§ **Directions**: Would you filter these records and copy every line that has the word "have"?

Dataset items

/-- ORs status into ASTAT at a boundary, and remembers it for a write of that cycle (05 R109). -/
def Core.setStat (k : Core) (tick : Nat) (st : Stat) : Core :=
  { k with
    csr := { k.csr with astat := k.csr.astat ||| st }
    statTick := tick
    statBits := if k.statTick = tick then k.statBits ||| st else st }

/-- Delivers a wide result: lanes of d, or a mask register, with o0 of the unit, status and generators (07 R133). -/
def Core.setWide (k : Core) (tick unit d : Nat) (o : WideOut) : Core :=
  let k := { k with gens := o.gens }.setStat tick o.st
  let k := match o.o0 with
    | some v => k.setOut (outPort unit 0) v
    | none => k
  match o.mask with
  | some m => k.setE d m
  | none => k.setV d o.row o.bits

/-- The result of a conversion (08 R162). -/
def convResult (op : ConvOp) (td ts : ElTy) (w : WideIn) (g : Gens) : WideOut :=
  match op with
  | .cvt => vmCvtOut td ts w g
  | .pack => vmPackOut td ts w g
  | .unpack => vmUnpackOut td ts w g

/-- One rotation of v8-v15 and p4-p7 (08 R148). -/
def Core.rotate (k : Core) : Core := k.modRegs (fun r => { r with rotb := (r.rotb + 1) % 8 })

/-- The stage predicates a loop writes, named through the rotation base now (15 R295). -/
def Core.setStages (k : Core) : List (Nat × Bool) → Core
  | [] => k
  | p :: ps => (k.setPred (physP k.regs.rotb p.1) p.2).setStages ps

/-- An action whose effect lies in its own core: moves, results, pops, pushes and rotations (02 R38, R51). -/
def Core.take (k : Core) (tick : Nat) (a : Act) : Core :=
  match a with
  | .x n v => k.setX n v
  | .pred p v => k.setPred p v
  | .lcount m v => k.modStream m (fun t => { t with lcount := v })
  | .rotb v => k.modRegs (fun r => { r with rotb := v })
  | .sbbase v => { k with sbuf := { k.sbuf with base := v } }
  | .sblen v => { k with sbuf := { k.sbuf with len := v } }
  | .sbreset => { k with sbuf := { k.sbuf with head := 0, fill := 0 } }
  | .push q v => k.setQ q (sget [] k.regs.q q ++ [v])
  | .pop q => k.setQ q (sget [] k.regs.q q).tail
  | .rotate => k.rotate
  | .stage ps => k.setStages ps
  | .out p v => k.setOut p v
  | .rpred p v => k.setPred p v
  | .vrow p row bits => k.setV p row bits
  | .mrow n row bits => k.setM n row bits
  | .emask n m => k.setE n m
  | .freg n v => k.setF n v
  | .cap n c => k.setCap n c
  | .untag n => k.setCap n { k.capReg n with tag := false }
  | .va op ty w d => k.setWide tick 4 d (vaResult op ty w k.gens)
  | .sf op ty w d => k.setWide tick 6 d (sfResult op ty w k.gens)
  | .conv op td ts w d => k.setWide tick 5 d (convResult op td ts w k.gens)
  | .decoded td vs mode d => k.setWide tick 5 d (convOut td vs mode k.gens)
  | .accRow n row st => (k.setM n row allRow).setStat tick st
  | .ring head fill => { k with sbuf := { k.sbuf with head := head, fill := fill } }
  | .lend t on =>
    { k with press := { k.press with
        lent := if on then k.press.lent ||| BitVec.ofNat 8 (2 ^ t) else k.press.lent &&& ~~~(BitVec.ofNat 8 (2 ^ t)) } }
  | .pmode m => { k with press := { k.press with mode := m } }
  | .pfmt a b => { k with press := { k.press with fa := a, fb := b } }
  | .zeroTile t => k.modRegs (fun r => { r with m := sclear r.m (32 * t) 32 })
  | _ => k

/-! Starts of untimed work at the end of T. -/

/-- A monitor that waitaddr asked for; none for a task that has ended or been stopped (12 R233, 15 R299, 19 R374). -/
def startMon (s : State) (c id : Nat) (m : Monitor) : State :=
  if (isTile c && (s.core c).motor.st == .ended) || s.stopHere c then s else s.modCore c (fun k => k.setMon id { m with seq := k.rackSeq })

/-- A send that a stop withdraws before its start; its flits stay counted until its slot has passed (13 R250, 19 R374).
Log: DESIGN CHOICE 132. -/
def withdrawBooking (s : State) (c id : Nat) (x : Send) : State :=
  { s with bookings := s.bookings.map (fun b =>
      if b.core = c ∧ b.send = id ∧ b.slot = x.slot ∧ b.port = x.port ∧ b.part ≠ 0 then { b with done := true } else b) }

/-- A fence that joins the outstanding ones at the end of its cycle: it waits for the sends it collected at T whose receipts have
not returned by then (13 R259). -/
def startFence (s : State) (c : Nat) (f : Fence) : State :=
  s.modCore c (fun k =>
    { k with fences := k.fences ++ [{ f with waits := f.waits.filter (fun q => k.sends.any (fun x => match x.2 with
        | some y => y.seq == q
        | none => false)) }] })

/-- What the end of a cycle starts for a task: nothing once its timetable's stop has reached it (19 R374). -/
def unlessStopped (s t : State) (c : Nat) : State := if s.stopHere c then s else t

/-- A lock-mode arrival at its boundary: it opens a generation where the group is idle, and faults at its ct.lock where the
group refuses it by then (11 R218, 14 R278). -/
def lockArrive (s : State) (c g : Nat) : State :=
  match (s.core c).lock with
  | some w =>
    if s.groupRefuses c 1 g then
      raiseFault (s.modCore c (fun k => { k with lock := none })) c true w.bundle w.slot stGroup 0 w.group
    else
      let held := ((s.timetable c).map (fun t => t.holdTime s.tick)).getD 0
      (s.modCore c (fun k => { k with lock := some { w with held := held } })).modGroup (s.partId c) g (fun x =>
        { x with mode := 1, arrived := x.arrived + 1, arrivals := x.arrivals ||| 2 ^ c })
  | none => s
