-- ==== Sys2Proof/Machine/FabricEvents.lean ====
section
/-! DEFINITION. What the fabric does: beacons, departures, falls and retraining of ports, arrivals and their receipts, fences,
and the layby (13 R246-R251, R257-R263). -/

namespace Sys2Proof.Machine

/-! Ports and slots. -/

/-- Replaces a port. -/
def State.setPort (s : State) (p : Nat) (x : Port) : State := { s with ports := sput Port.down s.ports p x }

/-- A port carries flits in slot n: it is up and past its fall, its beacon did not fail, and its peer is another position
present in the pod (13 R244, R246, R247). -/
def State.carries (s : State) (p n : Nat) : Bool :=
  let x := s.port p
  1 ≤ x.state && x.resumeSlot ≤ n && x.deadSlot != some n && !bitOf s.absent (s.slotPeer p n) &&
    s.slotPeer p n != s.position

/-- The guard interval of the current slot has ended (13 R244). -/
def State.guardOver (s : State) : Bool :=
  s.forigin.toNat ≤ s.tick && 192 ≤ (s.tick - s.forigin.toNat) % 4800

/-- The relay reserve of a port in a slot (13 R249). -/
def State.reserve (s : State) (p : Nat) : Nat := 64 * portCap (s.port p).state / 560

/-- Flits of the relay reserve of a port not yet used in a slot; its uses are booked under part 0 (13 R249). -/
def State.reserveLeft (s : State) (p n : Nat) : Nat := s.reserve p - s.booked 0 p n

/-- The relay reserve of a port in state 4, the most that a slot holds (13 R249). -/
def reserveMax : Nat := 64

/-- What departs at once of a tail of n flits that asks for the relay reserve of a port in a slot: all of it; of a tail that no reserve
ever holds, a piece as large as the largest reserve; none where that does not fit (13 R251). Log: DEDUCED 83. -/
def State.reserveTakes (s : State) (p slot n : Nat) : Option Nat :=
  let k := min n reserveMax
  if 0 < k ∧ k ≤ s.reserveLeft p slot then some k else none

/-- What departs at once of n flits of a layby item: as many as the relay reserve of the port in the slot still holds, so that the
grants for a destination leave in three slots (13 R258). Log: DEDUCED 83. -/
def State.relayTakes (s : State) (p slot n : Nat) : Option Nat :=
  let k := min n (s.reserveLeft p slot)
  if 0 < k then some k else none

/-- The next hop of a send. -/
def Send.hop (s : State) (x : Send) : Nat := x.via.getD (s.winPeer x.entry)

/-- Flits that the send still has in its own slot (13 R251). -/
def State.headFlits (s : State) (c id : Nat) : Nat :=
  match s.bookings.find? (fun b => b.isOf c id) with
  | some b => b.flits
  | none => 0

/-- The number of a send's first flit in its slot, counted across all partitions in the order of their bookings
(13 R250). -/
def firstFlit (c id port slot : Nat) : List Booking → Nat
  | [] => 0
  | b :: bs =>
    if b.isOf c id then 0
    else (if b.port = port ∧ b.slot = slot ∧ b.part ≠ 0 then b.flits else 0) + firstFlit c id port slot bs

/-- The tick at which flit f of slot n departs on port p (13 R250). -/
def State.flitAt (s : State) (p n f : Nat) : Nat := s.slotOpen n + 192 + portPitch (s.port p).state * f

/-! Spills (13 R251). -/

/-- Takes n of a send's flits out of its own slot: they spill, and the send is late. -/
def spill (s : State) (c id n : Nat) : State :=
  if n = 0 then s
  else
    { s.modCore c (fun k => match k.send id with
        | some x => k.setSend id (some
            { x with tail := x.tail + n, late := true, first := s.tick, st := if x.st = .departed then .spilled else x.st })
        | none => k) with
      bookings := s.bookings.map (fun b => if b.isOf c id then { b with flits := b.flits - n } else b) }

/-- Spills every booking of a port in a slot whole. -/
def spillSlot (s : State) (p n : Nat) : List Booking → State
  | [] => s
  | b :: bs => spillSlot (if b.port = p ∧ b.slot = n ∧ b.isLive then spill s b.core b.send b.flits else s) p n bs

/-- Flits of a booking's send that have departed in its slot. -/
def State.goneOf (s : State) (b : Booking) : Nat := (((s.core b.core).send b.send).map Send.gone).getD 0

/-- Spills the flits of a slot that have not departed by now. -/
def spillRest (s : State) (p n : Nat) : List Booking → State
  | [] => s
  | b :: bs =>
    spillRest (if b.port = p ∧ b.slot = n ∧ b.isLive then spill s b.core b.send (b.flits - s.goneOf b) else s) p n bs

/-- Flits that the bookings before this one hold in the share of a partition. -/
def heldBefore (part port slot : Nat) (done : List Booking) : Nat :=
  done.foldl (fun n b => if b.part == part && b.port == port && b.slot == slot then n + b.flits else n) 0

/-- Spills what a shrunken effective share no longer holds in the slots from n on: the latest bookings lose first, and what has departed
stays. -/
def spillShare (s : State) (p n : Nat) (done : List Booking) : List Booking → State
  | [] => s
  | b :: bs =>
    if b.port = p ∧ n ≤ b.slot ∧ b.isLive then
      let keep := min b.flits (max (s.goneOf b) (s.effShare b.part p - heldBefore b.part p b.slot done))
      spillShare (spill s b.core b.send (b.flits - keep)) p n (done ++ [b]) bs
    else spillShare s p n (done ++ [b]) bs

/-- SLOT_BEACON: a beacon that names another position than the peer, or none at all, closes the port for the slot
(13 R246). -/
def execSlotBeacon (port : Nat) (named : Option Nat) (s : State) : Ans State :=
  .next (match s.curSlot with
    | some n =>
      let x := s.port port
      if s.guardOver || x.state == 0 || x.deadSlot == some n || named == some (s.slotPeer port n) then s
      else
        spillSlot ((s.setPort port { x with deadSlot := some n }).log (0x200 + port) evPeerMismatch 0 0 0 0 0
          (s.slotPeer port n)) port n s.bookings
    | none => s)

/-! Departures (13 R250, R251). -/

/-- Sends with spilled flits toward a next hop, in the order of spilling; sends that spilled at one tick in booking order. Those of a basin
whose clocks have stopped keep no other waiting (01 R31). -/
def spilledTo (s : State) (hop : Nat) : List (Nat × Nat × Nat) :=
  s.bookings.filterMap (fun b =>
    if !b.isLive || s.clockOff b.core then none
    else match (s.core b.core).send b.send with
      | some x => if 0 < x.tail ∧ x.hop s = hop then some (x.first, b.core, b.send) else none
      | none => none)

/-- No other tail toward the same next hop spilled earlier. -/
def spillTurn (s : State) (c id : Nat) (x : Send) : Bool :=
  let l := spilledTo s (x.hop s)
  match l.find? (fun y => l.all (fun z => y.1 ≤ z.1)) with
  | some y => y.2 == (c, id)
  | none => false

/-- The lowest port of a slot toward a hop whose relay reserve takes something: matched to it, with room by `takes`. -/
def reservePort (s : State) (m hop : Nat) (takes : Nat → Option Nat) : Option Nat :=
  (List.range 32).find? (fun p => s.carries p m && s.slotPeer p m == hop && (takes p).isSome)

/-- The port of the current slot that can carry a tail of a send. -/
def tailPort (s : State) (x : Send) : Option (Nat × Nat) :=
  match s.curSlot with
  | some m => if m ≤ x.slot then none else (reservePort s m (x.hop s) (fun p => s.reserveTakes p m x.tail)).map (fun p => (p, m))
  | none => none

/-! Sealing (13 R256). -/

/-- The keys of a send's stream. -/
def sendKeys (s : State) (x : Send) : Keys := ((s.part x.part).bind (fun p => p.keysOf (.fabric (s.winKey x.entry) false))).getD Keys.none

§ **Response to the exercise**:
/-- A fence that joins the outstanding ones at the end of its cycle: it waits for the sends it collected at T whose receipts have
/-- Flits of a booking's send that have departed in its slot. -/
/-- Spills the flits of a slot that have not departed by now. -/
whose clocks have stopped keep no other waiting (01 R31). -/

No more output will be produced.